Percy Williams

Personal information
- Full name: Lionel Percival Williams
- Born: 6 January 1879 Russell, Northland Region, New Zealand
- Died: 8 May 1947 (aged 68) New Zealand

Playing information
- Position: Hooker, Second-row, Loose forward
Club
| Years | Team | Pld | T | G | FG | P |
| 1910–13 | Wigan | 111 | 16 | 0 | 0 | 48 |
| 1914 | City Rovers | 7 | 0 | 0 | 0 | 0 |
|  | Total | 118 | 16 | 0 | 0 | 48 |
Representative
| Years | Team | Pld | T | G | FG | P |
| 1913 | Auckland | 2 | 0 | 0 | 0 | 0 |
| 1913 | New Zealand | 2 | 0 | 0 | 0 | 0 |

= Percy Williams (New Zealand rugby league player) =

NZ international rugby league footballer

Percy Williams (1879-1947) was a New Zealand rugby union and professional rugby league footballer who played representative rugby league (RL) for New Zealand.

==Early years==
Williams originally played rugby union for the City club in Auckland and represented Auckland.

==Playing career==
He played club rugby for City in Auckland and also played for the Auckland representative team. He was signed by Wigan in August, 1910.
Williams played for Wigan for three seasons between 1910/11 to 1912/13. During this time he played in 111 matches for the club in the Lancashire League, including in the 1911 Challenge Cup Final loss.

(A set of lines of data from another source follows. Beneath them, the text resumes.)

-- ==== Sys2Proof/Machine/LocalInstr.lean ====
section
/-! DEFINITION. Local memory (R31, R46 to R50): its checks, the range scoreboard's wait, LDL and STL, majors 0x2C and 0x2D
(R257). -/

namespace Sys2Proof.Machine

/-- The workgroup of the gang's cohort that a local address names, when the address is in the allocation (R31). -/
def localOk (s : State) (cohort : Nat) (a : LocalAddr) : Bool :=
  match cohort? s cohort with
  | none => false
  | some c => a.high == 0 && decide (a.wg < c.wgs.length) && decide (a.off < c.localBytes)

def localMem (s : State) (cohort wg : Nat) : List (Nat × Byte) :=
  ((cohort? s cohort).bind fun c => workgroup? c wg).elim [] (·.mem)

/-- A byte of local memory that nothing has written since placement reads 0 (log 2). -/
def localByte (s : State) (cohort wg off : Nat) : Byte := readK 0#8 off (localMem s cohort wg)

def localBytes (s : State) (cohort wg off n : Nat) : List Byte := (List.range n).map fun i => localByte s cohort wg (off + i)

def localPoisoned (s : State) (cohort wg off n : Nat) : Bool :=
  (((cohort? s cohort).bind fun c => workgroup? c wg).elim [] (·.poison)).any fun w =>
    decide (w < off + n) && decide (off < w + 4)

/-- Write bytes of local memory; a word written whole loses its poison (R377). -/
def localWrite (s : State) (cohort wg off : Nat) (bs : List Byte) : State :=
  modWg s cohort wg fun w =>
    { w with mem := ((List.range bs.length).zip bs).foldl (fun m p => putK 0#8 (off + p.1) p.2 m) w.mem,
             poison := w.poison.filter fun x => !(decide (off ≤ x) && decide (x + 4 ≤ off + bs.length)) }

/-- Bytes of local memory that one instruction or chunk writes, by workgroup and offset; a word that they write whole loses its
poison (R377). -/
def localPuts (s : State) (cohort : Nat) (ws : List (Nat × Nat × Byte)) : State :=
  let whole (wg x : Nat) : Bool := (List.range 4).all fun k => ws.any fun w => w.1 == wg && w.2.1 == x + k
  let s := ws.foldl (fun s w => localWrite s cohort w.1 w.2.1 [w.2.2]) s
  (ws.map (·.1)).eraseDups.foldl (fun s q => modWg s cohort q fun w => { w with poison := w.poison.filter fun x => !whole q x }) s

/-! ## The range scoreboard (R49, R50) -/

/-- Entries that overlap bytes of a workgroup. -/
def overlaps (s : State) (cohort wg lo hi : Nat) : List ScoreEntry :=
  match cohort? s cohort with
  | none => []
  | some c => (basinOf s c.basin).score.filter fun e =>
      e.cohort == cohort && e.wg == wg && decide (e.lo < hi) && decide (lo < e.hi)

/-- Drop rows kept for .REUSE that an access would wait for (R288). -/
def dropKept (s : State) (cohort : Nat) (es : List ScoreEntry) : State :=
  match cohort? s cohort with
  | none => s
  | some c =>
    let b := basinOf s c.basin
    let s := setBasin s c.basin { b with score := b.score.filter fun e => !(e.kept && es.contains e) }
    es.foldl (init := s) fun s e => if e.kept then modCore s e.core fun c => { c with reuse := none } else s

/-- Entries of a command or engine instruction enter the scoreboard of 64; kept rows give way (R49, R288). None when they do
not fit. -/
def enterRanges (s : State) (basin : Nat) (es : List ScoreEntry) : Option State :=
  let b := basinOf s basin
  if b.score.length + es.length ≤ 64 then some (setBasin s basin { b with score := b.score ++ es })
  else
    let kept := b.score.filter (·.kept)
    let rest := b.score.filter fun e => !e.kept
    if rest.length + es.length ≤ 64 then
      let s := kept.foldl (fun s e => modCore s e.core fun c => { c with reuse := none }) s
      some (setBasin s basin { b with score := rest ++ es })
    else none

/-- The entries of a command retire (R50). -/
def retireRanges (s : State) (basin owner : Nat) : State :=
  let b := basinOf s basin
  setBasin s basin { b with score := b.score.filter fun e => e.owner != owner }

/-- The local accesses of an instruction meet the scoreboard: none when they must wait (R50). -/
def scoreWait (s : State) (cohort : Nat) (ranges : List (Nat × Nat × Nat)) : Option State :=
  let es := ranges.flatMap fun r => overlaps s cohort r.1 r.2.1 r.2.2
  if es.isEmpty then some s else if es.all (·.kept) then some (dropKept s cohort es) else none

/-! ## Lanes -/

/-- Check one lane's local access: alignment, then R31. -/
def localCheck (s : State) (g : Gang) (n : Nat) (a : Word) : LaneRes LocalAddr :=
  if a.toNat % n ≠ 0 then .fail cMISALIGN (subInfo 1) (a.zeroExtend 64)
  else if localOk s g.cohort (localAddr a) then .ok (localAddr a)
  else .fail cPERM (subInfo 0x16) (a.zeroExtend 64)

def localLanes (s : State) (g : Gang) (m : LaneMask) (base : DWord) (off : Reg) (n : Nat) : List (Nat × LaneRes LocalAddr) :=
  (lanesOf m).map fun i => (i, localCheck s g n (localEa g base off n i))

def localRanges (n : Nat) (oks : List (Nat × LocalAddr)) : List (Nat × Nat × Nat) :=
  oks.map fun o => (o.2.wg, o.2.off, o.2.off + n)

/-- The local address as a program forms it. -/
def LocalAddr.word (a : LocalAddr) : DWord := BitVec.ofNat 64 (a.high * 2 ^ 21 + a.wg * 2 ^ 19 + a.off)

def ldlLane (uid cohort : Nat) (d : Reg) (n : Nat) (acc : State × List (Nat × DWord)) (o : Nat × LocalAddr) :
    State × List (Nat × DWord) :=
  if localPoisoned acc.1 cohort o.2.wg o.2.off n then (acc.1, acc.2 ++ [(o.1, o.2.word)])
  else (modGang acc.1 uid fun g => loadInto g d false (localBytes acc.1 cohort o.2.wg o.2.off n) o.1, acc.2)

def execLdl (m : MemOp) (s : State) : Out :=
  withGang s fun g it =>
    let n := sizeBHWD m.sz
    let mask := execMask g it
    let base := localBase g it mask m.base m.x
    let rs := localLanes s g mask base m.off n
    let oks := laneOks rs
    match scoreWait s g.cohort (localRanges n oks) with
    | none => stay s it
    | some s1 =>
      let (s', dead) := oks.foldl (ldlLane it.gang g.cohort m.d n) (s1, [])
      finishLanes s s' it.gang dead 0x32 (laneFails rs) base m.la.toNat (addrRegs m true) (dataRegs m.d n)

/-- One lane's local store; after a fence with release semantics it is a release, whose stamp it stores (R70, R91; log 83). -/
def stlLane (g : Gang) (d : Reg) (n : Nat) (s : State) (o : Nat × LocalAddr) : State :=
  let s := localWrite s g.cohort o.2.wg o.2.off (storeBytes g d n o.1)
  if g.fenceFloor = 0 then s
  else modWg s g.cohort o.2.wg fun w =>
    { w with stamps := (List.range n).foldl (fun t i => putK 0 (o.2.off + i) g.fenceFloor t) w.stamps }

def execStl (m : MemOp) (s : State) : Out :=
  withGang s fun g it =>
    let n := sizeBHWD m.sz
    let mask := execMask g it
    let base := localBase g it mask m.base m.x
    let rs := localLanes s g mask base m.off n
    let oks := laneOks rs
    match scoreWait s g.cohort (localRanges n oks) with
    | none => stay s it
    | some s1 =>
      let s' := oks.foldl (stlLane g m.d n) s1
      finishLanes s s' it.gang [] 0x32 (laneFails rs) base m.la.toNat (addrRegs m true ++ dataRegs m.d n) []

end Sys2Proof.Machine
end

In 1913 he was called into the New Zealand squad, joining them midway through their tour of Australia. He had been returning to New Zealand from England at the time. Williams was said to be instrumental in New Zealand's 17-11 upset victory over New South Wales.

Williams returned to New Zealand after the tour and in 1914 he played 7 matches for the City Rovers club in Auckland before announcing his retirement before the start of the 1915 season.